### Assigned task
At the line containing "some (.xfer [0x44, 0xA0, 0, 0, 0]", begin retyping, and stop after the last line of the data; add nothing.

### Supplied records

-- ==== Sys2Proof/Tests/Slice0.lean ====
section
/-! SUPPORT. The model's own tests: ill-formed terms that the checks refuse, encodings written out from the spec,
vectors of 95_test_vectors.md, and for each statement with hypotheses a witness that meets them. -/

namespace Sys2Proof.Tests

open Sys2Proof Sys2Proof.Machine

/-! ## Well-formedness -/

theorem test_register_number_out_of_range : (RegOperand.number 64).wellFormed = false := by decide

theorem test_register_number_in_range : (RegOperand.number 63).wellFormed = true := by decide

theorem test_rdreg_line_refused : (AsmLine.rdreg (.number 64)).wellFormed = false := by decide

theorem test_wrreg_line_register_refused : (AsmLine.wrreg (.number 64) 0).wellFormed = false := by decide

theorem test_wrreg_line_value_refused : (AsmLine.wrreg (.named .data) (2 ^ 32)).wellFormed = false := by decide

theorem test_rdsec_line_refused : (AsmLine.rdsec (2 ^ 32)).wellFormed = false := by decide

theorem test_wrsec_line_refused : (AsmLine.wrsec (2 ^ 32)).wellFormed = false := by decide

theorem test_erase_line_refused : (AsmLine.erase (2 ^ 32)).wellFormed = false := by decide

theorem test_largest_lba_line : (AsmLine.erase (2 ^ 32 - 1)).wellFormed = true := by decide

theorem test_masks_must_be_nonzero :
    { Params.reference with busyMask := 0 }.admissible = false ∧
      { Params.reference with weMask := 0 }.admissible = false := by decide

theorem test_at_least_one_poll : { Params.reference with pollMax := 0 }.admissible = false := by decide

/-- R125 (3): a sequence that leaves HS_B low, and one with no event on CS_N, are refused. -/
theorem test_exit_sequence_must_end_high :
    { Params.reference with leaveSeq := [.pin .hsA true, .pin .csN true, .pin .hsB false] }.admissible = false ∧
      { Params.reference with leaveSeq := [.pin .hsA true, .pin .hsB true] }.admissible = false := by decide

theorem test_reference_admissible : Params.reference.admissible = true := by decide

/-! ## Encodings, from the words of R99 and V-REQ-1 written out -/

theorem test_decode_open : decodeRequest 0x000000000001 = .ok .openLink := by decide

theorem test_decode_close : decodeRequest 0x000000000002 = .ok .closeLink := by decide

theorem test_decode_enter : decodeRequest 0x000000000003 = .ok .enter := by decide

theorem test_decode_leave : decodeRequest 0x000000000004 = .ok .leave := by decide

/-- REG is bits 13:8, here 111111, and OP is 00000101. -/
theorem test_decode_rdreg : decodeRequest 0b00111111_00000101 = .ok (.rdreg 63) := by decide

/-- ARG is bits 47:16, REG bits 13:8. -/
theorem test_decode_wrreg : decodeRequest 0xFFFFFFFF1006 = .ok (.wrreg 0x10 0xFFFFFFFF) := by decide

theorem test_decode_init : decodeRequest 0x000000000007 = .ok .init := by decide

theorem test_decode_rdsec : decodeRequest 0xFFFFFFFF0008 = .ok (.rdsec 0xFFFFFFFF) := by decide

theorem test_decode_wrsec : decodeRequest 0x000000210009 = .ok (.wrsec 0x21) := by decide

theorem test_decode_erase : decodeRequest 0x00000020000A = .ok (.erase 0x20) := by decide

/-- V-FRM-1: address 63, header 0xFD. -/
theorem test_decode_spi_rd : decodeFrame [0xBF, 0xFF, 0, 0, 0, 0] = .ok (.spiRd 63) := by decide

/-- V-FRM-2: address 16, value 0x03020100, header 0x42. -/
theorem test_decode_spi_wr : decodeFrame [0x42, 0x00, 0x80, 0x40, 0xC0] = .ok (.spiWr 0x10 0x03020100) := by decide

theorem test_encode_wrreg : encode 0xFF (.wrreg 0x0C 0x00000A00) = [0x06, 0x0C, 0x00, 0x0A, 0x00, 0x00] := by decide

theorem test_encode_spi_frames :
    encode 0xFF (.spiRd 1) = [0xA0, 0xFF, 0, 0, 0, 0] ∧
      encode 0xFF (.spiWr 0x00 0x18) = [0x40, 0x18, 0x00, 0x00, 0x00] := by decide

/-- V-REQ-2: the decoder's own refusals. -/
theorem test_reserved_codes :
    decodeRequest 0x000000000000 = .error .reservedOp ∧ decodeRequest 0x00000000000B = .error .reservedOp ∧
      decodeRequest 0x0000000000FF = .error .reservedOp := by decide

theorem test_nonzero_fields :
    decodeRequest 0x000000004001 = .error .nonzeroField ∧ decodeRequest 0x000000008001 = .error .nonzeroField ∧
      decodeRequest 0x000000000101 = .error .nonzeroField ∧ decodeRequest 0x000000010001 = .error .nonzeroField ∧
      decodeRequest 0x000000000508 = .error .nonzeroField ∧
      decodeRequest 0x000000010005 = .error .nonzeroField := by decide

/-- V-FRM-4 and R95: types 0 and 3, and a length that the header does not give. -/
theorem test_frames_refused :
    decodeFrame [0x20, 0, 0, 0, 0, 0] = .error .frameType ∧ decodeFrame [0xC0, 0, 0, 0, 0] = .error .frameType ∧
      decodeFrame [0x80, 0xFF, 0, 0, 0] = .error .frameLength ∧ decodeFrame [] = .error .frameType := by decide

/-- The numbering of the opcode table: a request row and the header byte of a frame row. -/
theorem test_table_words :
    decodeTableWord 48 0x000000050008 = some (.rdsec 5) ∧ decodeTableWord 8 0x11 = some (.spiRd 0x04) ∧
      decodeTableWord 8 0xFE = some (.spiWr 0x3F 0) ∧ decodeTableWord 8 0x03 = none := by decide

/-- V-REQ-1: a line of text and its hexadecimal word. -/
theorem test_assemble :
    (assemble Params.reference "WRREG ADDRESS, 0x00000A00 ; set".toList).map requestHex =
      some "00000A000C06".toList := by decide

/-! ## Codec and geometry vectors -/

/-- V-COD-2 and V-COD-4. -/
theorem test_codec :
    rev8 0x37 = 0xEC ∧ rev8ByNibbles 0xC6 = 0x63 ∧ rev8InPlace [0x01, 0x32] 2 = [0x80, 0x4C] ∧
      rev8Copy [0x12, 0x0A] [0, 0] 2 = [0x48, 0x50] := by decide

/-- V-FRM-3. -/
theorem test_reply_value : replyValue [0x12, 0x34, 0x80, 0x40, 0xC0, 0x20] = 0x04030201 := by decide

/-- V-GEO-18 to V-GEO-21, and V-GEO-17. -/
theorem test_geometry :
    decodeGeometry none 0x008A3020 = some ⟨0x008A3020, 1, 2, 512, 0x100, 0x800, 0x1E0⟩ ∧
      decodeGeometry (some 31) 0x01020020 = none ∧
      decodeGeometry (some 32) 0x01020020 = some ⟨0x01020020, 1, 2, 512, 0x100, 0x4000, 0x1E0⟩ ∧
      decodeGeometry none 0x01FA0030 = some ⟨0x01FA0030, 1, 3, 512, 0x200, 0x800000, 0xF0⟩ ∧
      decodeGeometry none 0x00060030 = none := by decide

/-! ## States for the machine tests -/

/-- The block after reset, with the reference parameters and a device. -/
def testReset (d : Device) : State := State.resetWith Params.reference d

/-- A device that answers zero bytes. -/
def zeros : Device := .oracle (List.replicate 1700 0)

/-- A device that answers 0xFF bytes. -/
def ones : Device := .oracle (List.replicate 1700 0xFF)

/-- The reference device of V-INIT-1. -/
def testRdm : Rdm := Rdm.atReset Params.reference 0x00000010 0x00000000 0 0xFF

/-- The geometry of raw word 0x00000010 (V-GEO-3). -/
def testGeometry : FlashGeometry := ⟨0x00000010, 0, 1, 512, 0x20, 0x400, 0x3E0⟩

/-- The link open after reset. -/
def testLinked (d : Device) : State :=
  { testReset d with
    linkOpen := true
    pins := ⟨⟨.output, some true⟩, ⟨.output, some true⟩, ⟨.output, some true⟩⟩ }

/-- A full buffer. -/
def testSB : Memory := (List.range sectorBytes).map fun j => (j, BitVec.ofNat 8 j)

/-- A session with a full buffer. -/
def testSession (d : Device) : State :=
  { testLinked d with initialized := true, geometry := some testGeometry, sb := testSB }

/-- The next state of an outcome, if it is one. -/
def nextOf (o : Host.Outcome State Fault Refusal) : Option State :=
  match o with
  | .next s => some s
  | .fault _ => none
  | .refused _ => none

/-- An outcome that is a next state with the result `c`. -/
theorem next_of_result {o : Host.Outcome State Fault Refusal} {c : Byte}
    (h : (nextOf o).map (fun t => t.result) = some (some c)) : ∃ t, o = .next t ∧ t.result = some c := by
  cases o with
  | next t => exact ⟨t, rfl, by simpa [nextOf] using h⟩
  | fault f => cases h
  | refused r => cases h

theorem testSB_full : sbFull testSB = true := sbFull_map_range _

theorem testSB_wf : sbWf testSB = true := sbWf_map_range _

theorem testSession_sb (d : Device) : (testSession d).sb = testSB := by rw [testSession]

/-- A sector write with the full buffer is admitted. -/
theorem exec_wrsec_testSession (lba : Word) (d : Device) :
    exec (.wrsec lba) (testSession d) = .next (conclude (wrsecBody lba ((testSession d).begin (.wrsec lba)))) := by
  simp only [exec, execWrsec, testSession_sb, testSB_full, show (testSession d).initialized = true from rfl, Bool.and_self]
  exact serve_admitted rfl

/-! ## One step of each instruction -/

/-- V-LNK-1: seven events, the link open. -/
theorem test_open :
    (nextOf (exec .openLink (testReset zeros))).map (fun t => (t.linkOpen, t.trace.length, t.result)) =
      some (true, 7, some 0x00) := by decide +kernel

/-- V-LNK-3: four events, the lines still at 1. -/
theorem test_close :
    (nextOf (exec .closeLink (testSession zeros))).map (fun t => (t.linkOpen, t.initialized, t.trace, t.pins.csN)) =
      some (false, false, [.chanClose, .pin .hsA true, .pin .hsB true, .pin .csN true], ⟨.output, some true⟩) := by
  decide +kernel

/-- V-LNK-4: CS_N is at 0 after the ninth event. -/
theorem test_enter :
    (nextOf (exec .enter (testLinked zeros))).map (fun t => (t.trace.length, t.pins.csN.level, t.pins.hsA.level)) =
      some (9, some false, some true) := by decide +kernel

/-- V-LNK-8: the session ends, the link stays open. -/
theorem test_leave :
    (nextOf (exec .leave (testSession zeros))).map (fun t => (t.trace.length, t.linkOpen, t.initialized)) =
      some (9, true, false) := by decide +kernel

/-- V-FRM-3: the reply's first two bytes are ignored, and the others are reversed. -/
theorem test_rdreg :
    (nextOf (exec (.rdreg 0x00) (testLinked (.oracle [0x12, 0x34, 0x80, 0x40, 0xC0, 0x20])))).map
        (fun t => (t.value, t.device)) =
      some (some 0x04030201, .oracle []) := by decide +kernel

/-- V-REQ-2: RDREG with the link closed is refused. -/
theorem test_rdreg_link_closed :
    (nextOf (exec (.rdreg 0x00) (testReset zeros))).map (fun t => (t.result, t.refused, t.refusal, t.trace)) =
      some (some 0xF0, true, some .precondition, []) := by decide +kernel

/-- V-LNK-6: the frame of WRREG, and VALUE unchanged. -/
theorem test_wrreg :
    (nextOf (exec (.wrreg 0x0C 0x00000A00) (testLinked zeros))).map (fun t => (t.latches.tx, t.value)) =
      some (some [0x4C, 0x00, 0x50, 0x00, 0x00], none) := by decide +kernel

/-- V-INIT-1: the reference device, from reset. -/
theorem test_init :
    (nextOf (exec .init (testReset (.rdm testRdm)))).map (fun t => (t.result, t.value, t.geometry, t.trace.length)) =
      some (some 0x00, some 0x00000010, some testGeometry, 24) := by decide +kernel

/-- R162: a configuration word that does not decode. -/
theorem test_init_invalid :
    (nextOf (exec .init (testReset zeros))).map (fun t => (t.result, t.value, t.initialized, t.linkOpen)) =
      some (some 0x10, some 0, false, true) := by decide +kernel

/-- R168, V-REQ-2: a sector read without a session is refused. -/
theorem test_rdsec_no_session :
    (nextOf (exec (.rdsec 5) (testLinked zeros))).map (fun t => (t.result, t.refusal)) =
      some (some 0xF0, some .precondition) := by decide +kernel

/-- R169, S-7: the first transactions of a sector read that times out; the address is `5 * 512`. -/
theorem test_rdsec_timeout :
    (nextOf (exec (.rdsec 5) (testSession ones))).map (fun t => (t.result, t.trace.length, t.trace[10]?)) =
      some (some 0x01, 30, some (.xfer [0x4C, 0x00, 0x50, 0x00, 0x00] (List.replicate 5 0xFF))) := by decide +kernel

/-- A device that answers `n` zero bytes, then `m` bytes 0xFF, then zeros. -/
def zerosOnes (n m : Nat) : Device :=
  .oracle (List.replicate n 0 ++ (List.replicate m 0xFF ++ List.replicate 1700 0))

/-- V-RD-1: RDSEC ends OK when the device is busy at two polls, after 21 reply bytes, and ready at the third. -/
theorem test_rdsec_third_poll :
    (nextOf (exec (.rdsec 5) (testSession (zerosOnes 21 12)))).map (fun t => t.result) =
      some (some 0x00) := by decide +kernel

/-- R174: a sector write needs every byte of SB. -/
theorem test_wrsec_needs_buffer :
    (nextOf (exec (.wrsec 0x20) { testSession zeros with sb := [(0, 0)] })).map (fun t => (t.result, t.trace)) =
      some (some 0xF0, []) := by decide +kernel

/-- R175, V-WRS-3: the erase of a sector write at a first sector times out. -/
theorem test_wrsec_erase_timeout :
    (nextOf (exec (.wrsec 0x20) (testSession ones))).map
        (fun t => (t.result, t.trace.length)) =
      some (some 0x02, 46) := by
  rw [exec_wrsec_testSession]
  decide +kernel

/-- R172: the write-enable bit is set in the value read, and the execute command is last before the poll. -/
theorem test_erase :
    (nextOf (exec (.erase 0x20) (testSession zeros))).map (fun t => (t.result, t.trace[14]?, t.trace[30]?)) =
      some (some 0x00, some (.xfer [0x40, 0x10, 0, 0, 0] (List.replicate 5 0)),
        some (.xfer [0x44, 0xA0, 0, 0, 0] (List.replicate 5 0))) := by decide +kernel

/-- R127: a read frame by itself leaves VALUE and RESULT. -/
theorem test_spi_rd :
    (nextOf (exec (.spiRd 0x04) (testLinked zeros))).map (fun t => (t.latches.rx, t.value, t.result)) =
      some (some (List.replicate 6 0), none, none) := by decide +kernel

### Written response
        some (.xfer [0x44, 0xA0, 0, 0, 0] (List.replicate 5 0))) := by decide +kernel

/-- R127: a read frame by itself leaves VALUE and RESULT. -/
theorem test_spi_rd :
    (nextOf (exec (.spiRd 0x04) (testLinked zeros))).map (fun t => (t.latches.rx, t.value, t.result)) =
      some (some (List.replicate 6 0), none, none) := by decide +kernel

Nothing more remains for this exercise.